─── DATA EXTRACT

-- ==== Sys2Proof/Laws/Step.lean ====
section
/-!
SUPPORT. What every command can do, said once: it changes the lane it names, where that lane has what the command needs.
-/

namespace Sys2Proof.Machine

theorem State.actAo_gate (s : State) (i : LaneId) (f : Lane → Lane) :
    s.actAo i f = .next (s.onLane i (fun l => if Gate.always.holds l then f l else l)) := by
  simp [State.actAo, Gate.holds]

theorem State.actWake_gate (s : State) (i : LaneId) (f : Lane → Lane) :
    s.actWake i f = .next (s.onLane i (fun l => if Gate.wake.holds l then f l else l)) := by
  unfold State.actWake
  congr 2
  funext l
  cases h : l.sy.held <;> simp [Gate.holds, h]

theorem State.act_gate (s : State) (i : LaneId) (f : Lane → Lane) :
    s.act i f = .next (s.onLane i (fun l => if Gate.clocked.holds l then f l else l)) := by
  unfold State.act State.actWake
  congr 2
  funext l
  cases h : l.sy.held <;> cases h2 : l.pw.stopped <;> simp [Gate.holds, Lane.clocked, h, h2]

theorem State.actD_gate (s : State) (i : LaneId) (d : Dom) (f : Lane → Lane) :
    s.actD i d f = .next (s.onLane i (fun l => if (Gate.domain d).holds l then f l else l)) := by
  unfold State.actD
  rw [State.act_gate]
  congr 2
  funext l
  cases h : l.clocked <;> simp [Gate.holds, h]

theorem State.actX_gate (s : State) (i : LaneId) (x : Ax) (d : Dom) (f : Lane → Lane) :
    s.actX i x d f = .next (s.onLane i (fun l => if (Gate.axis x d).holds l then f l else l)) := by
  unfold State.actX
  rw [State.actD_gate]
  congr 2
  funext l
  cases h : l.clocked <;> cases h2 : l.domOn d <;> simp [Gate.holds, h, h2]

theorem State.actTq_gate (s : State) (i : LaneId) (x : Ax) (f : Lane → Lane) :
    s.actTq i x f = .next (s.onLane i (fun l => if (Gate.table x).holds l then f l else l)) := by
  unfold State.actTq
  rw [State.actX_gate]
  congr 2
  funext l
  cases h : l.clocked <;> cases h2 : l.domOn (.le x) <;> cases h3 : l.part.hasAxis x <;> simp [Gate.holds, h, h2, h3]

theorem State.accD_gate (s : State) (i : LaneId) (d : Dom) (r : RegAcc) (f : Lane → Lane) :
    s.accD i d r f = .next (s.onLane i (fun l => if Gate.clocked.holds l then (if l.domOn d then f l else l.downAccess d r) else l)) :=
  State.act_gate s i _

theorem State.accX_gate (s : State) (i : LaneId) (x : Ax) (d : Dom) (r : RegAcc) (f : Lane → Lane) :
    s.accX i x d r f = .next (s.onLane i (fun l => if (Gate.present x).holds l then
      (if l.domOn d then f l else l.downAccess d r) else l)) := by
  unfold State.accX
  rw [State.act_gate]
  congr 2
  funext l
  cases h : l.clocked <;> cases h2 : l.part.hasAxis x <;> simp [Gate.holds, h, h2]

theorem State.accTq_gate (s : State) (i : LaneId) (x : Ax) (r : RegAcc) (f : Lane → Lane) :
    s.accTq i x r f = .next (s.onLane i (fun l => if (Gate.engine x).holds l then
      (if l.domOn (.le x) then f l else l.downAccess (.le x) r) else l)) := by
  unfold State.accTq
  rw [State.act_gate]
  congr 2
  funext l
  cases h : l.clocked <;> cases h2 : l.part.hasAxis x <;> cases h3 : l.part.hasTq <;> simp [Gate.holds, h, h2, h3]

theorem State.accD_down (s : State) (i : LaneId) (d : Dom) (r : RegAcc) (f : Lane → Lane) (hr : s.ready i .clocked)
    (hd : (s.lane i).domOn d = false) : s.accD i d r f = .next (s.inLane i (fun l => l.downAccess d r)) := by
  rw [State.accD_gate, State.onLane_here s i _ hr.1]
  simp [State.inLane, hr.2, hd]

theorem State.accX_down (s : State) (i : LaneId) (x : Ax) (d : Dom) (r : RegAcc) (f : Lane → Lane) (hr : s.ready i (.present x))
    (hd : (s.lane i).domOn d = false) : s.accX i x d r f = .next (s.inLane i (fun l => l.downAccess d r)) := by
  rw [State.accX_gate, State.onLane_here s i _ hr.1]
  simp [State.inLane, hr.2, hd]
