theorem Lane.Stays.scNext (h : l.Stays may t) : l.Stays may t.scNext := by
  unfold Lane.scNext
  extract_lets a
  have ha : l.Stays may a := .bistCharge h
  split
  · exact .returns (.set ha)
  · extract_lets b
    have hb : l.Stays may b := .poolView (.sc ha)
    split
    · exact .returns hb
    · split
      · exact .returns hb
      · exact .takeOnto hb
      · exact .ite (.takeOnto hb) (.returns hb)

theorem Lane.Stays.scPost {v : Word} (h : l.Stays may t) : l.Stays may (t.scPost v) :=
  .ite (.event (.raiseOnce (.bump (.set h)))) (.poolView (.arise h))

theorem Lane.Stays.scCntClr (h : l.Stays may t) : l.Stays may t.scCntClr := .each (.setFld h) fun _ _ hk => .clr hk

theorem Lane.Stays.flowEnWrite {k v : Nat} (h : l.Stays may t) : l.Stays may (t.flowEnWrite k v) := .wr h

theorem Lane.Stays.deferralAge {n : Nat} (h : l.Stays may t) : l.Stays may (t.deferralAge n) :=
  .ite (.event (.raise (.set (.bistCharge h)))) (.bistCharge h)

theorem Lane.Stays.scMark (h : l.Stays may t) : l.Stays may t.scMark := .sc h

theorem Lane.Stays.scFree (h : l.Stays may t) : l.Stays may t.scFree := .poolView (.clr (.sc h))

theorem Lane.Stays.scRollback (h : l.Stays may t) : l.Stays may t.scRollback := .poolView (.sc (.bistCharge h))

theorem Lane.Stays.startWalk {t' expiry n : Nat} (h : l.Stays may t) : l.Stays may (t.startWalk t' expiry n) := .sc h

theorem Lane.Stays.timerArm {t' : Nat} {v : Word} (h : l.Stays may t) : l.Stays may (t.timerArm t' v) :=
  .ite (.sc (.setFld h)) (.ite (.bump (.sc (.setFld h))) (.startWalk (.sc (.setFld h))))

theorem Lane.Stays.timerExpWrite {t' : Nat} {v : Word} (h : l.Stays may t) : l.Stays may (t.timerExpWrite t' v) :=
  .ite (.startWalk (.sc (.setFld h))) (.setFld h)

theorem Lane.Stays.timerInsert {t' : Nat} (h : l.Stays may t) : l.Stays may (t.timerInsert t') := by
  unfold Lane.timerInsert
  split
  · exact h
  · exact .ite h (.when (.sc h) (fun _ hk => .bump hk))

theorem Lane.Stays.timerExpire (h : l.Stays may t) : l.Stays may t.timerExpire := by
  unfold Lane.timerExpire
  split
  · exact h
  · exact .when (.ite (.sc (.arise (.sc h))) (.arise (.sc h))) (fun _ hk => .event (.raiseOnce (.bump hk)))

theorem Lane.Stays.closeBin (h : l.Stays may t) : l.Stays may t.closeBin := .sc (.energyAccount h)

theorem Lane.Stays.stepH (h : l.Stays may t) : l.Stays may t.stepH :=
  .ite (.event (.wr (.sc (.wr (.wr h))))) (.ite (.sc (.wr (.wr h))) (.ite (.sc (.wr (.wr h))) (.event (.wr (.sc (.wr (.wr h)))))))

theorem Lane.Stays.stepHot (h : l.Stays may t) : l.Stays may t.stepHot := .sc h

theorem Lane.Stays.updateSel (h : l.Stays may t) : l.Stays may t.updateSel := .wr h

theorem Lane.Stays.stepProposal (h : l.Stays may t) : l.Stays may t.stepProposal := .ite (.sc h) (.event (.wr (.sc h)))

theorem Lane.Stays.stepDomains (h : l.Stays may t) : l.Stays may t.stepDomains := .ite h (.event (.wr h))

theorem Lane.Stays.headroomUpdate (h : l.Stays may t) : l.Stays may t.headroomUpdate :=
  .ite (.stepDomains (.updateSel (.stepProposal (.stepHot (.stepH (.closeBin (.sc h))))))) h

/-! #### Sys2Proof/Machine/Voltage.lean -/

theorem Lane.Stays.takeReading {a lo w : Nat} {r : Int × Nat} (h : l.Stays may t)
    (ha : SY_MODE_OWN.addr ≠ a := by simp only [SY_MODE_OWN]; omega) : l.Stays may (t.takeReading ⟨a, lo, w⟩ r) := .fresh (.wr h ha)

theorem Lane.Stays.pmSend {k : PmTask} (h : l.Stays may t) : l.Stays may (t.pmSend k) := .fresh (.send (.pm h))

theorem Lane.Stays.pmStart {k : PmTask} (h : l.Stays may t) : l.Stays may (t.pmStart k) := .ite (.pmSend (.pm h)) (.pm h)

theorem Lane.Stays.pmFree (h : l.Stays may t) : l.Stays may t.pmFree := by
  unfold Lane.pmFree
  dsimp only
  split
  · exact .pm h
  · exact .pmSend (.pm (.pm h))

theorem Lane.Stays.proofPass {f : Lane → Lane} (h : l.Stays may t) (hf : ∀ k, l.Stays may k → l.Stays may (f k)) :
    l.Stays may (t.proofPass f) :=
  .when (hf _ h) fun _ hk => .set hk

theorem Lane.Stays.provenBy {a lo w : Nat} {c : Bool} (h : l.Stays may t)
    (ha : SY_MODE_OWN.addr ≠ a := by simp only [SY_MODE_OWN]; omega) : l.Stays may (t.provenBy ⟨a, lo, w⟩ c) :=
  .ite (.proofPass h (fun _ hk => .event (.set hk ha))) h

theorem Lane.Stays.regFail {mv : Nat} {noAck refused : Bool} (h : l.Stays may t) : l.Stays may (t.regFail mv noAck refused) :=
  .event (.raise (.set h))

theorem Lane.Stays.profRefused (h : l.Stays may t) : l.Stays may t.profRefused := .raise (.sc (.sy h))

theorem Lane.Stays.pmNotAck {why : PmWhy} {refused : Bool} (h : l.Stays may t) : l.Stays may (t.pmNotAck why refused) :=
  .ite (.regFail (.ite (.profRefused h) h)) (.ite (.profRefused h) h)

theorem Lane.Stays.pmRefuse {a lo w : Nat} {why : PmWhy} (h : l.Stays may t)
    (ha : SY_MODE_OWN.addr ≠ a := by simp only [SY_MODE_OWN]; omega) : l.Stays may (t.pmRefuse ⟨a, lo, w⟩ why) :=
  .pmNotAck (.event (.set h ha))

theorem Lane.Stays.pmRequest {mv : Nat} {why : PmWhy} (h : l.Stays may t) : l.Stays may (t.pmRequest mv why) :=
  .ite h (.ite (.pmRefuse h) (.ite (.pmRefuse (.raiseOnce h)) (.pmStart (.set (.pm h)))))

theorem Lane.Stays.pmBoot (h : l.Stays may t) : l.Stays may t.pmBoot := .pmRequest (.pm h)

theorem Lane.Stays.bootLoad (h : l.Stays may t) : l.Stays may t.bootLoad := .im h

theorem Lane.Stays.bootNext (h : l.Stays may t) : l.Stays may t.bootNext := .ite (.set (.of h rfl rfl)) (.bootLoad (.set h))

theorem Lane.Stays.pmLost {r : PmReq} (h : l.Stays may t) : l.Stays may (t.pmLost r) :=
  .ite (.pmBoot (.pmNotAck (.clr (.pm h)))) (.pmNotAck (.clr (.pm h)))

theorem Lane.Stays.pmAck {r : PmReq} {late : Bool} (h : l.Stays may t) : l.Stays may (t.pmAck r late) := by
  unfold Lane.pmAck
  extract_lets _ a b c
  have ha : l.Stays may a := .pm h
  have hb : l.Stays may b := .when (.event (.wr (.clr ha))) fun _ hk => .set hk
  have hc : l.Stays may c := .ite (.bootNext hb) hb
  exact .ite (.pmStart hc) hc

theorem Lane.Stays.voltageAck (h : l.Stays may t) : l.Stays may t.voltageAck := by
  unfold Lane.voltageAck
  split
  · exact h
  · split
    · exact .ite (.pmAck h) h
    · exact h

theorem Lane.Stays.voltageTimeout (h : l.Stays may t) : l.Stays may t.voltageTimeout := by
  unfold Lane.voltageTimeout
  split
  · exact h
  · split
    · exact .ite (.pmLost (.event (.raise (.set h)))) h
    · exact h

theorem Lane.Stays.regJudge {r : Int × Nat} {want : Nat} (h : l.Stays may t) : l.Stays may (t.regJudge r want) :=
  .ite (.proofPass h (fun _ hk => .event (.set hk))) (.regFail h)

theorem Lane.Stays.statusAck {v : Nat} (h : l.Stays may t) : l.Stays may (t.statusAck v) := by
  unfold Lane.statusAck
  split
  · exact h
  · split
    · exact h
    · split
      · exact .pmAck h
      · exact h

theorem Lane.Stays.alertRaise (h : l.Stays may t) : l.Stays may t.alertRaise := .raise h

theorem Lane.Stays.pmEnd {v : Nat} (h : l.Stays may t) : l.Stays may (t.pmEnd v) := by
  unfold Lane.pmEnd
  split
  · exact h
  · split
    · exact h
    · extract_lets a b
      have ha : l.Stays may a := .pmFree h
      have hb : l.Stays may b := by
        dsimp only [b]
        split
        · exact .wr ha
        · exact .wr ha
        · exact .takeReading ha
        · exact .takeReading ha
        · exact ha
      split
      · split
        · exact .pm hb
        · exact hb
      · exact .statusAck hb
      · exact .alertRaise hb
      · exact .clr hb
      · exact hb
      · exact .regJudge hb

theorem Lane.Stays.pmFail (h : l.Stays may t) : l.Stays may t.pmFail := by
  unfold Lane.pmFail
  split
  · exact h
  · split
    · exact h
    · split
      · exact .pm h
      · extract_lets a
        have ha : l.Stays may a := .pmFree (.event (.raise (.set h)))
        split
        · exact .pmLost ha
        · exact .clr ha
        · exact .regFail ha
        · exact .alertRaise ha
        · exact ha

theorem Lane.Stays.pmRepeat (h : l.Stays may t) : l.Stays may t.pmRepeat := by
  unfold Lane.pmRepeat
  split
  · exact .ite (.pmSend h) h
  · exact h

theorem Lane.Stays.pmTick (h : l.Stays may t) : l.Stays may t.pmTick := by
  unfold Lane.pmTick
  split
  · exact .ite (.pmStart (.pm h)) h
  · exact h

theorem Lane.Stays.pmCommand (h : l.Stays may t) : l.Stays may t.pmCommand := by
  unfold Lane.pmCommand
  dsimp only
  split
  · exact h
  · split
    · exact .event (.set h)
    · split
      · exact .ite (.pmStart (.set h)) (.event (.raiseOnce (.set h)))
      · exact .pmStart (.set h)
      · exact .pmStart (.set h)
      · exact .pmStart (.set h)

theorem Lane.Stays.pmPoll (h : l.Stays may t) : l.Stays may t.pmPoll := .ite (.pmStart (.pmStart h)) h

theorem Lane.Stays.pmAlert {low : Bool} (h : l.Stays may t) : l.Stays may (t.pmAlert low) :=
  .ite (.ite h (.ite (.pmStart (.event (.set h))) (.alertRaise (.event (.set h))))) (.clr h)

/-! #### Sys2Proof/Machine/Guyline.lean -/

theorem Lane.Stays.setBusy {p : Port} {t' : Nat} (h : l.Stays may t) : l.Stays may (t.setBusy p t') := by
  unfold Lane.setBusy
  split
  · exact .gl h
  · exact .gl h

theorem Lane.Stays.glStart {p : Port} {w : GlWait} {t' : Nat} (h : l.Stays may t) : l.Stays may (t.glStart p w t') := .gl (.send (.setBusy h))

theorem Lane.Stays.portStep {p : Port} (h : l.Stays may t) : l.Stays may (t.portStep p) := by
  unfold Lane.portStep
  split
  · exact h
  · split
    · exact h
    · exact .ite (.glStart (.gl h)) (.gl h)

theorem Lane.Stays.glReady {w : GlWait} (h : l.Stays may t) : l.Stays may (t.glReady w) := .portStep (.gl h)

theorem Lane.Stays.glTo {p : Port} {type cycle chunk chunks : Nat} {payload : List Byte} (h : l.Stays may t) :
    l.Stays may (t.glTo p type cycle chunk chunks payload) :=
  .ite (.glReady h) h

theorem Lane.Stays.glSend {type : Nat} {payload : List Byte} (h : l.Stays may t) : l.Stays may (t.glSend type payload) := .glTo (.glTo h)

theorem Lane.Stays.glSync {p : Port} {lane : LaneId} {dly : Nat} (h : l.Stays may t) : l.Stays may (t.glSync p lane dly) := .send (.setBusy h)

theorem Lane.Stays.glWithdraw {f : Nat → Bool} (h : l.Stays may t) : l.Stays may (t.glWithdraw f) := .gl h

theorem Lane.Stays.holdAxis {x : Ax} (h : l.Stays may t) : l.Stays may (t.holdAxis x) := .axisSafe (.markHeld h)

theorem Lane.Stays.perAxis (h : l.Stays may t) : l.Stays may t.perAxis := .each h fun _ _ hk => .ite (.holdAxis hk) hk

theorem Lane.Stays.setHolder {c : Nat} (h : l.Stays may t) : l.Stays may (t.setHolder c) := .ite h (.ite (.gl (.event (.wr h))) (.event (.wr h)))

theorem Lane.Stays.copyBreak (h : l.Stays may t) : l.Stays may t.copyBreak := by
  unfold Lane.copyBreak
  split
  · exact .event (.bump (.gl h))
  · exact h

theorem Lane.Stays.claim (h : l.Stays may t) : l.Stays may t.claim :=
  .setHolder (.event (.raise (.set (.set (.copyBreak (.gl (.glSend (.bump (.wr (.wr h))))))))))

theorem Lane.Stays.sendAbdicate {cause : Nat} (h : l.Stays may t) : l.Stays may (t.sendAbdicate cause) := .glSend h

theorem Lane.Stays.dropToken {cause next : Nat} {tell : Bool} {holder : Nat} (h : l.Stays may t) : l.Stays may (t.dropToken cause next tell holder) :=
  .setHolder (.event (.raise (.wr (.when (.glWithdraw (.gl h)) (fun _ hk => .sendAbdicate hk)))))

theorem Lane.Stays.elect (h : l.Stays may t) : l.Stays may t.elect := .ite (.claim h) h

theorem Lane.Stays.tokenCheck (h : l.Stays may t) : l.Stays may t.tokenCheck := .ite (.elect (.dropToken h)) (.elect h)

theorem Lane.Stays.tokenLeave {tell : Bool} (h : l.Stays may t) : l.Stays may (t.tokenLeave tell) := .wr (.ite (.dropToken h) h)

theorem Lane.Stays.abdicateNow (h : l.Stays may t) : l.Stays may t.abdicateNow := .ite (.portStep (.portStep (.gl (.tokenLeave h)))) h

theorem Lane.Stays.showMode (h : l.Stays may t) : l.Stays may t.showMode := .put (.wr (.wrAbove h (syModeOf_lo _)) (by decide)) (by decide)

theorem Lane.Stays.seeEpoch {m : GlMsg} (h : l.Stays may t) : l.Stays may (t.seeEpoch m) := .ite (.wr h) h

theorem Lane.Stays.hearHolder {i : LaneId} {epoch : Nat} (h : l.Stays may t) : l.Stays may (t.hearHolder i epoch) :=
  .ite (.ite (.dropToken (.wr h)) (.wr h)) (.ite (.ite (.gl (.wr (.setPeer (.setHolder (.wr h))))) (.setPeer (.setHolder (.wr h)))) (.wr h))

theorem Lane.Stays.countLane {i : LaneId} {cause : Nat} (h : l.Stays may t) : l.Stays may (t.countLane i cause) := by
  unfold Lane.countLane
  extract_lets _ _ _ _ _ a b
  have ha : l.Stays may a := .setPeer (.put h (by decide))
  have hb : l.Stays may b := .ite (.event (.raise (.wr ha (by decide)))) ha
  exact .ite (.setHolder hb) hb

theorem Lane.Stays.recount {i : LaneId} {cause : Nat} (h : l.Stays may t) : l.Stays may (t.recount i cause) :=
  .tokenCheck (.glShares (.perAxis (.countLane h)))

theorem Lane.Stays.glDiscard (h : l.Stays may t) : l.Stays may t.glDiscard := .raiseOnce (.bump h)

theorem Lane.Stays.glHear {f : Lane → LaneId → Lane} {m : GlMsg} {len : Nat} (h : l.Stays may t)
    (hf : ∀ k y0, l.Stays may k → l.Stays may (f k y0)) :
    l.Stays may (t.glHear m len f) := by
  unfold Lane.glHear
  split
  · exact hf _ _ h
  · exact .glDiscard h

theorem Lane.Stays.glIn {f : Lane → LaneId → Lane} {m : GlMsg} {len : Nat} (h : l.Stays may t)
    (hf : ∀ k y0, l.Stays may k → l.Stays may (f k y0)) :
    l.Stays may (t.glIn m len f) :=
  .glHear h fun _ _ hk => hf _ _ (.seeEpoch hk)

theorem Lane.Stays.glEpochHear {f : Lane → LaneId → Lane} {m : GlMsg} {len : Nat} (h : l.Stays may t)
    (hf : ∀ k y0, l.Stays may k → l.Stays may (f k y0)) :
    l.Stays may (t.glEpochHear m len f) :=
  .glHear h fun _ _ hk => .ite hk (hf _ _ hk)

theorem Lane.Stays.glEpochIn {f : Lane → LaneId → Lane} {m : GlMsg} {len : Nat} (h : l.Stays may t)
    (hf : ∀ k y0, l.Stays may k → l.Stays may (f k y0)) :
    l.Stays may (t.glEpochIn m len f) :=
  .glEpochHear h fun _ _ hk => hf _ _ (.seeEpoch hk)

──────

▶ EXERCISE
Return only the lines between the one holding "have hb : l.Stays may b := .ite" and the one holding "l.Stays may (t.glIn", inclusive, exactly as they appear above.

▶ REPLY
  have hb : l.Stays may b := .ite (.event (.raise (.wr ha (by decide)))) ha
  exact .ite (.setHolder hb) hb

theorem Lane.Stays.recount {i : LaneId} {cause : Nat} (h : l.Stays may t) : l.Stays may (t.recount i cause) :=
  .tokenCheck (.glShares (.perAxis (.countLane h)))

theorem Lane.Stays.glDiscard (h : l.Stays may t) : l.Stays may t.glDiscard := .raiseOnce (.bump h)

theorem Lane.Stays.glHear {f : Lane → LaneId → Lane} {m : GlMsg} {len : Nat} (h : l.Stays may t)
    (hf : ∀ k y0, l.Stays may k → l.Stays may (f k y0)) :
    l.Stays may (t.glHear m len f) := by
  unfold Lane.glHear
  split
  · exact hf _ _ h
  · exact .glDiscard h

theorem Lane.Stays.glIn {f : Lane → LaneId → Lane} {m : GlMsg} {len : Nat} (h : l.Stays may t)
    (hf : ∀ k y0, l.Stays may k → l.Stays may (f k y0)) :
    l.Stays may (t.glIn m len f) :=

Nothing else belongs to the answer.